The way in which banks operate is like a fisherman who catches  a big fish.  The man sets the bait -the bank offers the loans- the fish bites -the countries accept the loans- the fisherman can then choose to pull the fish out slowly, hoping it will further get caught on the hook, or can decide to give it a big pull.  The first choice will make the catch almost a sure thing, but it will take longer.  The second, may reward the fisherman faster, but the result might also be that the cord is cut and as a consequence the fish is lost.  Almost a century ago, the banksters decided to try the first option, to pull the cord slowly, to let the fish get comfortable.  Now, the fish -the people- found out it is trapped and it is strongly pulling back.  The fisherman is desperate because the fish may get away and is seriously considering giving it a last big pull.

It seems impossible for the world to miss the outcome of the economic disaster we’ve been in for the past decade, which was only masked by cooked up growth and recovery numbers.  With no real employment generated in the largest economies of the planet, even Jean Claude Trichet showed his pessimism about any hopes of a positive and happy ending.  He, of course, has known about it for a long time, probably as long as he has been at the ECB.  He said last week that the United States was in a similar situation as Greece.  Other banksters, accomplices of Trichet and the elites have also contributed to the list of memorable talking points.  George Soros, for example, said the Euro was in a very precarious situation and very close to collapsing.

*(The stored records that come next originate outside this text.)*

-- ==== Sys2Proof/Machine/Commands.lean ====
section
/-!
DEFINITION. The engine commands and their items (10 R278-R284; 11 R286-R298): traversal, attributes, rasterisation, the thresher, decoding,
gather and scatter, and the collective.
-/
namespace Sys2Proof.Machine

/-- The outcome of an item that it has worked out: its writes, a wait for the other ranks of a collective, or a status word. -/
inductive ItemEnd where
  | run (ws : List Write)
  | wait
  | bad (word : Nat)

/-- `RANGE` (10 R276). -/
def rangeWord : Nat := 9
/-- What follows the reads of an item: an error ends the command with its status word (10 R276), or with `FAULT` and its class (11 R290). -/
def Rd.andThen (r : Rd) (k : Rd → Ran ItemEnd) : Ran ItemEnd := r.orElse (fun cls _ => .bad (errStatus cls)) k
def Rd.andTable (r : Rd) (k : Rd → Ran ItemEnd) : Ran ItemEnd := r.orElse (fun cls _ => .bad (tableStatus cls)) k
def Rd.range (r : Rd) : Ran ItemEnd := .done r.t (.bad rangeWord)
def Rd.send (r : Rd) (ws : List Write) : Ran ItemEnd := .done r.t (.run ws)

/-- The writes of a range of bytes, a line at a time. -/
def linesFor : Nat → Nat → List Byte → List Write
  | 0, _, _ => []
  | fuel + 1, va, bs =>
    if bs.isEmpty then []
    else
      let o := va % 128
      let k := min (128 - o) bs.length
      .line va 0 LineAttr.none_ (linePut 0 o k (leNum (bs.take k))) (((BitVec.allOnes 128) >>> (128 - k)) <<< o) ::
        linesFor fuel ((va + k) % 2 ^ 64) (bs.drop k)
def storeOf (va : Nat) (bs : List Byte) : List Write := linesFor (bs.length / 128 + 2) va bs

/-- A bin of a material (11 R289): none where its entry is not bound. -/
def Rd.binFor (r : Rd) (g : Agent) (h : TabHead) (m : Nat) : Rd × Option Nat × Bool :=
  let (r, x) := r.material g h m
  (r, r.s.binOf g.part x.entry, x.ok)

/-! ## Traversal (10 R278; 11 R294) -/

/-- A hit: its exact `t` and its identifier. -/
structure RayHit where
  t : Q
  ident : DWord

/-- The nearer of two hits, and the smaller identifier of equals. -/
def RayHit.better (a : RayHit) (b : Option RayHit) : Bool :=
  match b with
  | none => true
  | some b => a.t.lt b.t || (a.t.eq b.t && a.ident.toNat < b.ident.toNat)

/-- The triangles of a cluster, in triangle order; with `any` the first hit ends the search. The flag is false for `RANGE`. -/
def testTris (ray : Ray) (cull any : Bool) (inst clus : Nat) (h : ClusHead) (pos tris : Nat) :
    Nat → Nat → Rd → Option RayHit → Rd × Option RayHit × Bool
  | 0, _, r, b => (r, b, true)
  | n + 1, k, r, b =>
    let idx := (List.range 3).map fun j => recField tris (4 * k + j) 1
    if idx.any (h.nv ≤ ·) then (r, b, false)
    else
      let r := r.spend 8
      let tri : Tri := ⟨idx, idx.map (posWords pos), true⟩
      match ray.hit cull tri with
      | none => testTris ray cull any inst clus h pos tris n (k + 1) r b
      | some t =>
        let x : RayHit := ⟨t, identOf 1 inst clus k⟩
        if any then (r, some x, true)
        else testTris ray cull any inst clus h pos tris n (k + 1) r (if x.better b then some x else b)

/-- A decoded cluster: header, positions and triangles (10 R282). -/
def Rd.cluster (r : Rd) (g : Agent) (a : Nat) : Rd × ClusHead × Nat × Nat :=
  let (r, v) := r.bytes g a 16
  let h := ClusHead.of v
  if !h.ok then (r, h, 0, 0)
  else
    let (r, p) := r.bytes g (a + 16) (12 * h.nv)
    let (r, t) := r.bytes g (a + h.triAt) (4 * h.nt)
    (r, h, p, t)

/-- A leaf record: instance, cluster number, cluster address, and whether it keeps its limits (10 R278). -/
def leafOf (v : Nat) : Nat × Nat × Nat × Bool :=
  (recField v 0 4, recField v 4 4, recField v 8 8, recField v 0 4 < 2 ^ 26 && recField v 4 4 < 2 ^ 28 && recField v 8 8 % 128 == 0)

/-- A child that is hit, in its place among those before it: increasing entry, ties to the lower slot. -/
def insertChild (x : Q × Nat) : List (Q × Nat) → List (Q × Nat)
  | [] => [x]
  | y :: r => if x.1.lt y.1 then x :: y :: r else y :: insertChild x r
/-- The pointers of the children of a node that the ray hits, in visit order. -/
def Ray.children (ray : Ray) (node : Nat) : List Nat :=
  ((List.range 4).foldl (fun l k =>
    let e := recField node (32 * k) 32
    let p := recField e 24 8
    if p % 4 = 0 then l
    else
      match ray.box ((List.range 6).map fun j => recField e (4 * j) 4) with
      | some te => insertChild (te, p) l
      | none => l) []).map (·.2)

/-- The traversal: pointers still to visit. It does not end where the nodes form a ring: `none`. -/
def Rd.visit (g : Agent) (ray : Ray) (cull any : Bool) : Nat → List Nat → Rd → Option RayHit → Option (Rd × Option RayHit × Bool)
  | 0, _, _, _ => none
  | _ + 1, [], r, b => some (r, b, true)
  | n + 1, p :: rest, r, b =>
    if !r.ok then some (r, b, true)
    else
      match p % 4 with
      | 1 =>
        let (r, v) := (r.spend 4).bytes g (p / 128 * 128) 128
        if !r.ok then some (r, b, true) else Rd.visit g ray cull any n (ray.children v ++ rest) r b
      | 2 =>
        let (r, v) := r.bytes g (p / 16 * 16) 16
        let (inst, clus, a, ok) := leafOf v
        if !r.ok then some (r, b, true)
        else if !ok then some (r, b, false)
        else
          let (r, h, pos, tris) := r.cluster g a
          if !r.ok then some (r, b, true)
          else if !h.ok then some (r, b, false)
          else
            let (r, b, ok) := testTris ray cull any inst clus h pos tris h.nt 0 r b
            if !ok || (any && b.isSome) then some (r, b, ok) else Rd.visit g ray cull any n rest r b
      | _ => some (r, b, false)

/-- One ray (10 R278; 11 R294). -/
def State.traceItem (s : State) (x : Cmd) (rd : Reading) (j : Nat) : Ran ItemEnd :=
  let g := s.cmdAgent x
  let ra := (x.w2 0 + 48 * j) % 2 ^ 64
  let (r, v) := (Rd.begin s rd).bytes g ra 48
  r.andThen fun r =>
    let ray := Ray.of v
    if !ray.zero then r.range
    else
      match r.visit g ray (x.sub.testBit 1) (x.sub.testBit 0) (2 ^ 40) [x.w2 4 + 1] none with
      | none => .done r.t .wait
      | some (r, best, ok) =>
        r.andThen fun r =>
          if !ok then r.range
          else
            let (r, h) := r.uncharged.table g (x.w2 6)
            let rec_ (kind : RecKind) (ident : DWord) (depth : Nat) : BinRec :=
              { BinRec.blank with
                kind := kind, ident := ident, first := ray.index, depth := BitVec.ofNat 32 depth, ray := BitVec.ofNat 64 ra
                table := BitVec.ofNat 64 (x.w2 6), lease := getP 0 x.words 3, owner := s.attrLease x.team (getP 0 x.words 3) }
            let spawn (r : Rd) (m : Nat) (b : BinRec) : Ran ItemEnd :=
              let (r, bin, ok) := r.binFor g h m
              r.andThen fun r =>
                match bin with
                | some k => if ok then (r.spend 8).send [.record k [b] false 0] else r.range
                | none => r.range
            r.andThen fun r =>
              if !h.ok then r.range
              else
                match best with
                | none => if h.bg = 0xFFFFFFFF then r.send [] else spawn r h.bg (rec_ .rayMiss 0x8000000000000000 ray.tmax)
                | some b =>
                  let (r, f) := r.resolve g h b.ident
                  r.andThen fun r =>
                    match f with
                    | none => r.range
                    | some (_, _, m) => spawn r m (rec_ .rayHit b.ident (roundF b.t))

/-! ## Rasterisation (10 R279) -/

/-- A point of the screen lies in a triangle. -/
def covers (a b c : ScreenV) (flip : Bool) (x y : Q) : Bool := edgeIn a b flip x y && edgeIn b c flip x y && edgeIn c a flip x y

def Q.floorIn (q : Q) (hi : Nat) : Nat := Nat.min hi q.floor.toNat
/-- The pixels that a triangle covers on a screen of `w` by `h` pixels. -/
def coveredPixels (a b c : ScreenV) (w h : Nat) : List (Nat × Nat) :=
  let f := (baryAt a b c Q.zero Q.zero).area.isNeg
  let lo (p q r : Q) (n : Nat) : Nat := (Q.min p (Q.min q r)).floorIn n
  let hi (p q r : Q) (n : Nat) : Nat := let m := Q.max p (Q.max q r); if m.isNeg then 0 else min n (m.floor.toNat + 1)
  let x0 := lo a.x b.x c.x w
  let y0 := lo a.y b.y c.y h
  (List.range (hi a.y b.y c.y h - y0)).flatMap fun dy =>
    (List.range (hi a.x b.x c.x w - x0)).filterMap fun dx =>
      if covers a b c f (centre (x0 + dx)) (centre (y0 + dy)) then some (x0 + dx, y0 + dy) else none

/-- The pixels of one triangle: all that it covers are counted, those with a depth are written. -/
def rasterTri (m : List Nat) (pos : Nat) (idx : List Nat) (w h : Nat) (cull : Bool) : List ((Nat × Nat) × Option Nat) :=
  let v (k : Nat) : Option ScreenV := screenV m (posWords pos (getP 0 idx k)) w h
  match v 0, v 1, v 2 with
  | some a, some b, some c =>
    let area := (baryAt a b c Q.zero Q.zero).area
    if area.isZero || (cull && (area.isNeg != Config.backPositive)) then []
    else (coveredPixels a b c (16 * w) (16 * h)).map fun p => (p, coverDepth a b c (centre p.1) (centre p.2))
  | _, _, _ => []

/-- The pixels that a cluster writes (10 R279), with its cost. -/
def Rd.rastWrites (r : Rd) (g : Agent) (x : Cmd) (j : Nat) : Rd × Option (Nat × List Write) :=
  let w := x.w 3 % 2 ^ 16
  let h := x.w 3 / 2 ^ 16
  let (r, v) := r.bytes g (x.w2 0 + 16 * j) 16
  let (inst, clus, a, ok) := leafOf v
  if !r.ok || !ok then (r, none)
  else
    let (r, mv) := r.bytes g (x.w2 6) 64
    let m := (List.range 16).map fun k => recField mv (4 * k) 4
    let (r, ch, pos, tris) := r.cluster g a
    let idx (k : Nat) : List Nat := (List.range 3).map fun i => recField tris (4 * k + i) 1
    if !r.ok || !ch.ok || (List.range ch.nt).any (fun k => (idx k).any (ch.nv ≤ ·)) then (r, none)
    else
      let ps := (List.range ch.nt).flatMap fun k =>
        (rasterTri m pos (idx k) w h (x.sub.testBit 2)).map fun p => (k, p)
      (r, some (4 * ch.nv + 2 * ch.nt + ps.length, ps.filterMap fun p => p.2.2.map fun z =>
        let px := p.2.1.1
        let py := p.2.1.2
        Write.pixel ((x.w2 4 + 3072 * (py / 16 * w + px / 16)) % 2 ^ 64) (16 * (py % 16) + px % 16) (identOf 0 inst clus p.1)
          (BitVec.ofNat 32 z) (!x.sub.testBit 0) (x.sub.testBit 3)))
/-- One cluster (10 R279). -/
def State.rastItem (s : State) (x : Cmd) (rd : Reading) (j : Nat) : Ran ItemEnd :=
  let (r, ws) := (Rd.begin s rd).rastWrites (s.cmdAgent x) x j
  r.andThen fun r =>
    match ws with
    | none => r.range
    | some (n, ws) => (r.spend n).send ws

One can easily see the desperation by the elites when Nicolas Sarkozy punches tables and Angela Merkel reluctantly participates of an aid package that would theoretically save Europe from doom.  That is because it will not really save anyone.  As the ECB says, it just buys time.  The financial collapse precipitated even faster due to the fact more people understand now what all this fraud is about and how they were bamboozled for the last few decades into trusting supra-governmental organizations with their savings and pensions.  Like someone used to say, you can fool some people sometime, but you can’t fool all people all the time.  The world has been oppressed for centuries, even thousands of years by empires, banksters and elites.  Now the coin has flipped and the pressure is on the oppressors.  They have to choose between playing a slow collapse card, or a doomsday-size collapse.  The trilateral Commission met this month.  The Bilderberg Group meets in June.  The fisherman is desperately thinking about giving it a last big pull.